# introduction

This notebook gives a quick intro to using the `ubiquant_utils` module which emulates the Ubiquant timeseries API locally. It gives you the flexibility to:
1. feed different slices of the train dataset into it
2. create as many emulator instances as you want within one session
3. call an LB score method at any point during the iteration

It enforces similar constraints to the real API and produces realistic error messages. 
The code adapts my [Local API Emulator](https://www.kaggle.com/jagofc/local-api-emulator) from the G-Research Crypo Competition.

For a quick introduction to importing utility scripts see [this intro video](https://www.youtube.com/watch?v=C4h88PfN5jA&ab_channel=Kaggle).

# import

To use the module in your notebook you need to:
1. In the notebook menu select File > Add Utility Script
2. Search for "ubiquant_utils" and (double-) click Add.
3. Import `ubiquant_utils` as you would any module. E.g:

In [None]:
import ubiquant_utils as uu

# data

In [None]:
import gc
import time
import numpy as np
import pandas as pd
from tqdm.notebook import tqdm

In [None]:
# thanks for the parquet file @robikscube. upvoted.
# takes a minute or so to load.
train_df = pd.read_parquet('../input/ubiquant-parquet/train.parquet')

# demo #1
### example loop with dummy predictions

Take slice of `train_df` which contains 250 time_ids for testing. Note that we have [around 200 - 250 time_ids](https://www.kaggle.com/lucasmorin/don-t-mind-me-just-probing-the-lb) in the public LB. upvoted.

In [None]:
test_df = train_df[train_df.time_id <= 250]

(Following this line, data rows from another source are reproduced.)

/-- The end of kind `k` that channel `ch` belongs to. -/
def endOf (items : Items) (ch : Chan) (k : Fin 4) : Option (Fin 4 × ToolEnd) :=
  if (items.kind k).enabled then
    if (items.kind k).tip = ch then some (k, .tip) else if (items.kind k).eraser = some ch then some (k, .eraser) else none
  else none

theorem endOf_eq_some (items : Items) (ch : Chan) (k k' : Fin 4) (e : ToolEnd) :
    endOf items ch k = some (k', e) ↔ k = k' ∧ belongsTo items ch k e := by
  unfold endOf belongsTo Items.kind
  generalize items.kinds[k] = entry
  by_cases hen : entry.enabled = true
  · by_cases htip : entry.tip = ch
    · cases e <;> simp [hen, htip]
    · by_cases her : entry.eraser = some ch <;> cases e <;> simp [hen, htip, her]
  · simp [hen]

theorem endOf_eq_none (items : Items) (ch : Chan) (k : Fin 4) : endOf items ch k = none ↔ ∀ e, ¬ belongsTo items ch k e := by
  rw [Option.eq_none_iff_forall_ne_some]
  constructor
  · exact fun h e hb => h (k, e) ((endOf_eq_some items ch k k e).mpr ⟨rfl, hb⟩)
  · rintro h ⟨k', e⟩ hk
    exact h e ((endOf_eq_some items ch k k' e).mp hk).2

/-- The kind and end of a channel (R59). -/
def kindAndEnd (items : Items) (ch : Chan) : Option (Fin 4 × ToolEnd) := (List.finRange 4).findSome? (endOf items ch)

/-- A channel goes to the lowest enabled kind that it belongs to. -/
theorem kindAndEnd_eq_some (items : Items) (ch : Chan) (k : Fin 4) (e : ToolEnd) :
    kindAndEnd items ch = some (k, e) ↔ belongsTo items ch k e ∧ ∀ l < k, ∀ e, ¬ belongsTo items ch l e := by
  rw [kindAndEnd, ← Fin.findSome?_eq_findSome?_finRange, Fin.findSome?_eq_some_iff]
  simp only [endOf_eq_some, endOf_eq_none]
  constructor
  · rintro ⟨l, ⟨rfl, hb⟩, hleast⟩
    exact ⟨hb, hleast⟩
  · rintro ⟨hb, hleast⟩
    exact ⟨k, ⟨rfl, hb⟩, hleast⟩

/-! ## The candidates a sweep finds (R59) -/

/-- The readings of a channel on an axis, its listed coils substituted. -/
def heard (s : State) (got : List SweepReading) (ch : Chan) (a : Axis) : List Reading :=
  substitute 0 (s.map.coils a) (sweepReadings got ch a)

/-- Channel `ch` is heard as candidate `c`. -/
def heardAs (s : State) (got : List SweepReading) (ch : Chan) (c : Candidate) : Prop :=
  ∃ ax ay, isPeak (heard s got ch .x) c.xPeak ax ∧ isPeak (heard s got ch .y) c.yPeak ay
    ∧ c.strength = min ax ay ∧ s.items.enterLevel ≤ c.strength
    ∧ belongsTo s.items ch c.kind c.toolEnd ∧ ∀ k < c.kind, ∀ e, ¬ belongsTo s.items ch k e

theorem candidate_eq_some (ch : Chan) (c : Candidate) : s.candidate got ch = some c ↔ heardAs s got ch c := by
  have hdef : s.candidate got ch
      = if s.items.enterLevel ≤ min (peak (heard s got ch .x)).2 (peak (heard s got ch .y)).2 then
          (kindAndEnd s.items ch).map fun ke =>
            { kind := ke.1, toolEnd := ke.2, strength := min (peak (heard s got ch .x)).2 (peak (heard s got ch .y)).2
              xPeak := (peak (heard s got ch .x)).1, yPeak := (peak (heard s got ch .y)).1 }
        else none := rfl
  rw [hdef]
  constructor
  · intro h
    split at h
    · rename_i hlevel
      obtain ⟨⟨k, e⟩, hke, rfl⟩ := Option.map_eq_some_iff.mp h
      exact ⟨_, _, peak_isPeak _, peak_isPeak _, rfl, hlevel, (kindAndEnd_eq_some s.items ch k e).mp hke⟩
    · cases h
  · rintro ⟨ax, ay, hx, hy, hstrength, hlevel, hbelongs⟩
    obtain ⟨hxp, rfl⟩ := isPeak_unique hx (peak_isPeak _)
    obtain ⟨hyp, rfl⟩ := isPeak_unique hy (peak_isPeak _)
    rw [if_pos (hstrength ▸ hlevel), (kindAndEnd_eq_some s.items ch c.kind c.toolEnd).mpr hbelongs]
    obtain ⟨kind, toolEnd, strength, xPeak, yPeak⟩ := c
    simp only at hxp hyp hstrength
    subst hxp hyp hstrength
    rfl

/-! ## The reduction and the order (R60, R61) -/

theorem candidate_unique {list : List Chan} (h : list.Nodup) {c d : Candidate} (hc : c ∈ list.filterMap (s.candidate got))
    (hd : d ∈ list.filterMap (s.candidate got)) (hk : c.kind = d.kind) (he : c.toolEnd = d.toolEnd) : c = d := by
  by_contra hne
  have hsymm : Std.Symm otherEnd := ⟨fun _ _ hab hk he => hab hk.symm he.symm⟩
  exact (candidates_otherEnd s got h).forall hc hd hne hk he

theorem beatenBy_iff (c d : Candidate) : c.beatenBy d = true
    ↔ d.kind = c.kind ∧ d.toolEnd ≠ c.toolEnd ∧ (c.strength < d.strength ∨ d.strength = c.strength ∧ d.toolEnd = .tip) := by
  simp [Candidate.beatenBy, and_assoc]

/-- The ends that the first reduction keeps are the candidates that no other end beats. -/
theorem mem_candidates {list : List Chan} (c : Candidate) : c ∈ s.candidates list got
    ↔ (c ∈ list.filterMap (s.candidate got) ∧ ∀ d ∈ list.filterMap (s.candidate got), ¬ c.beatenBy d = true)
      ∧ ¬ s.kindTracked c.kind = true := by
  unfold State.candidates
  dsimp only
  rw [(foldr_insertCandidate_perm _).mem_iff, List.mem_filter, List.mem_filter]
  simp only [Bool.not_eq_true', Bool.eq_false_iff, Ne, List.any_eq_true, not_exists, not_and]

/-- Of a kind found and not tracked the stronger end is kept, the tip on a tie (R60). -/
theorem exists_kept {list : List Chan} (h : list.Nodup) {c : Candidate} (hc : c ∈ list.filterMap (s.candidate got))
    (ht : ¬ s.kindTracked c.kind = true) :
    ∃ d ∈ s.candidates list got, d.kind = c.kind
      ∧ (c.strength < d.strength ∨ c.strength = d.strength ∧ (d.toolEnd = c.toolEnd ∨ d.toolEnd = .tip)) := by
  by_cases hbeaten : ∃ d ∈ list.filterMap (s.candidate got), c.beatenBy d = true
  · obtain ⟨d, hd, hcd⟩ := hbeaten
    obtain ⟨hk, he, hstrength⟩ := (beatenBy_iff c d).mp hcd
    refine ⟨d, (mem_candidates s got d).mpr ⟨⟨hd, fun b hb hdb => ?_⟩, hk ▸ ht⟩, hk,
      hstrength.imp_right fun ⟨heq, htip⟩ => ⟨heq.symm, .inr htip⟩⟩
    obtain ⟨hkb, heb, hstrength'⟩ := (beatenBy_iff d b).mp hdb
    have hends : b.toolEnd = c.toolEnd := by
      cases hb : b.toolEnd <;> cases hd : d.toolEnd <;> cases hc : c.toolEnd <;> simp_all
    obtain rfl := candidate_unique s got h hb hc (hkb.trans hk) hends
    obtain hlt | ⟨heq, htip⟩ := hstrength
    · omega
    · obtain hlt' | ⟨-, htip'⟩ := hstrength'
      · omega
      · exact he (htip.trans htip'.symm)
  · have hkept : c ∈ s.candidates list got :=
      (mem_candidates s got c).mpr ⟨⟨hc, fun d hd hcd => hbeaten ⟨d, hd, hcd⟩⟩, ht⟩
    exact ⟨c, hkept, rfl, .inr ⟨rfl, .inl rfl⟩⟩

theorem before_iff (c d : Candidate) :
    c.before d = true ↔ d.strength < c.strength ∨ d.strength = c.strength ∧ c.kind ≤ d.kind := by
  simp [Candidate.before]

theorem before_trans {b c d : Candidate} (h : b.before c = true) (k : c.before d = true) : b.before d = true := by
  rw [before_iff] at *
  omega

theorem before_total {c d : Candidate} (h : ¬ c.before d = true) : d.before c = true := by
  rw [before_iff] at *
  omega

theorem insertCandidate_pairwise (c : Candidate) {l : List Candidate} (h : l.Pairwise fun a b => a.before b = true) :
    (insertCandidate c l).Pairwise fun a b => a.before b = true := by
  induction l with
  | nil => exact List.pairwise_singleton _ c
  | cons d rest ih =>
    obtain ⟨hd, hrest⟩ := List.pairwise_cons.mp h
    unfold insertCandidate
    split
    · rename_i hcd
      refine List.pairwise_cons.mpr ⟨fun e he => ?_, h⟩
      obtain rfl | he := List.mem_cons.mp he
      · exact hcd
      · exact before_trans hcd (hd e he)
    · rename_i hcd
      refine List.pairwise_cons.mpr ⟨fun e he => ?_, ih hrest⟩
      obtain rfl | he := List.mem_cons.mp ((insertCandidate_perm c rest).mem_iff.mp he)
      · exact before_total hcd
      · exact hd e he
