-- ==== Sys2Proof/Machine/Fetch.lean ====
section
/-! DEFINITION. Which operation a step runs (spec R164, R167, R193), and the placing of a word
where the next step finds it. -/

namespace Sys2Proof.Machine

/-- The micro-operation that a step with `phase = RUN` runs: fetch `UPROG[upc]`, decode it (R164).
Neither refusal is reachable (R57, R88). -/
def fetchUop (s : State) : Except Refusal Instr :=
  match romUprog s.upc.toNat with
  | none => .error .badUpc
  | some u =>
    match decodeUop u with
    | .ok i => .ok i
    | .error _ => .error (.reservedUop u)

/-- The operation of the coming step, in the order of R167: RESET first; then, in a core that has
been reset (R212), START or nothing (`none`, hold) while idle, the fetched micro-operation while
running. -/
def select (s : State) : Except Refusal (Option Instr) :=
  if s.ports.rst then .ok (some .reset)
  else if !s.resetSeen then .error .beforeFirstReset
  else match s.phase with
    | .idle => if s.legalUpc then .ok (decodeHost s.ports).toOption else .error .badUpc
    | .run => (fetchUop s).map some

/-- The round keys written before the micro-operation at `UPROG` address `a` (R28, R125): `RK[k]`
of `expand(key)` for `k < a`, `⊥` for the rest. -/
def scheduleBefore (key : Key) (a : Nat) : Vector (Option Key) 11 :=
  Vector.ofFn fun k => if k.val < a then some (expand key)[k] else none

/-- The lowest `UPROG` address that holds the word `u`. -/
def uprogAddress (u : UopWord) : Option Nat := uprogTable.toList.findIdx? (· == u)

/-- Place the core at `UPROG` address `a` of an operation: the levels on the ports leave it
running, and the registers that stand written at that address (R176) hold values. `S` and `KIN`
keep a value they hold and otherwise take the operand now on their port; the round keys are those
of `KIN`; `CT` and `done` are as in every operation. -/
def State.placeAt (s : State) (a : Nat) : State :=
  let key := s.KIN.getD (keyOfPort s.ports.key_in)
  { s with
    S := some (s.S.getD (blockOfPort s.ports.pt_in))
    KIN := some key
    RK := scheduleBefore key a
    CT := none
    phase := .run
    upc := BitVec.ofNat 6 a
    done := false
    resetSeen := true
    ports := { s.ports with rst := false } }

/-- Bring a core to where the next step takes a START: idle. An idle core keeps its registers; a
running operation is given up. -/
def State.placeIdle (s : State) : State :=
  match s.phase with
  | .idle => s.enterIdle.markReset
  | .run => s.discardOperands.discardRK.discardCT.clearDone.enterIdle.markReset

/-- A running core whose position is out of range: the next step refuses with `badUpc`. -/
def State.placeNowhere (s : State) : State := { s.placeAt 0 with upc := 63 }

/-- Place a word where the next step finds it. A format-H word goes onto the ports. A format-U word
is selected at the `UPROG` address that holds it: UPROG is a ROM and nothing can be stored into it
(R65); for a word it does not hold, `upc` is put out of range and the next step refuses. -/
def State.placeWord (s : State) : MachineWord → State
  | .host h =>
    if h.rst then { s with ports := h } else { s.placeIdle with ports := h }
  | .uop u =>
    match uprogAddress u with
    | some a => s.placeAt a
    | none => s.placeNowhere

/-- Place the word of `spec/opcode_table.json` whose bits are `w`. -/
def State.placeTableWord (s : State) (w : Nat) : State :=
  match tableWord w with
  | some m => s.placeWord m
  | none => s.placeNowhere

end Sys2Proof.Machine
end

Delete `train_df` and take out the trash to free up enough RAM for a couple of examples.

In [None]:
del train_df
gc.collect()

Create an API instance:

In [None]:
api = uu.API(test_df)

An example loop making dummy predictions of target=0:

In [None]:
start_time = time.time()

for (data_df, pred_df) in tqdm(api):
    
    # dummy prediction - insert yours here.
    pred_df['target'] = 0.
    api.predict(pred_df)
    
finish_time = time.time()

total_time = finish_time - start_time
mean_iter_speed = api.init_num_times/total_time

print(f"Iterations/s = {mean_iter_speed:.2g}.")
test_iters = 250
print(f"Expected number of iterations in test set is approx. {test_iters}",
      f"which will take {test_iters / (mean_iter_speed * 3600):.2g} hours",
      "using this API emulator while making dummy predictions.")

The API has a `score` method. This returns:
+ a dataframe containing your predictions and the targets.
+ the LB score: mean of the correlation between predictions and targets when they are grouped by time_id.

In [None]:
score_df, score = api.score()

In [None]:
print(f"Final LB score is {score:.4g}")

In [None]:
score_df.head(5)

# demo #2
### example loop with random predictions and regular scoring calls

In [None]:
api = uu.API(test_df)

for i, (data_df, pred_df) in enumerate(api):
    
    # random prediction
    pred_df['target'] = np.random.randn(len(pred_df), 1)
    api.predict(pred_df)
    
    #regular scoring
    if i % 10 == 0:
        _, cum_score = api.score()
        print(f"LB score at {i:<3}: {cum_score:>10.4g}")
    
    
score_df, score = api.score()

print(f"Final LB score is {score:.4g}")

# end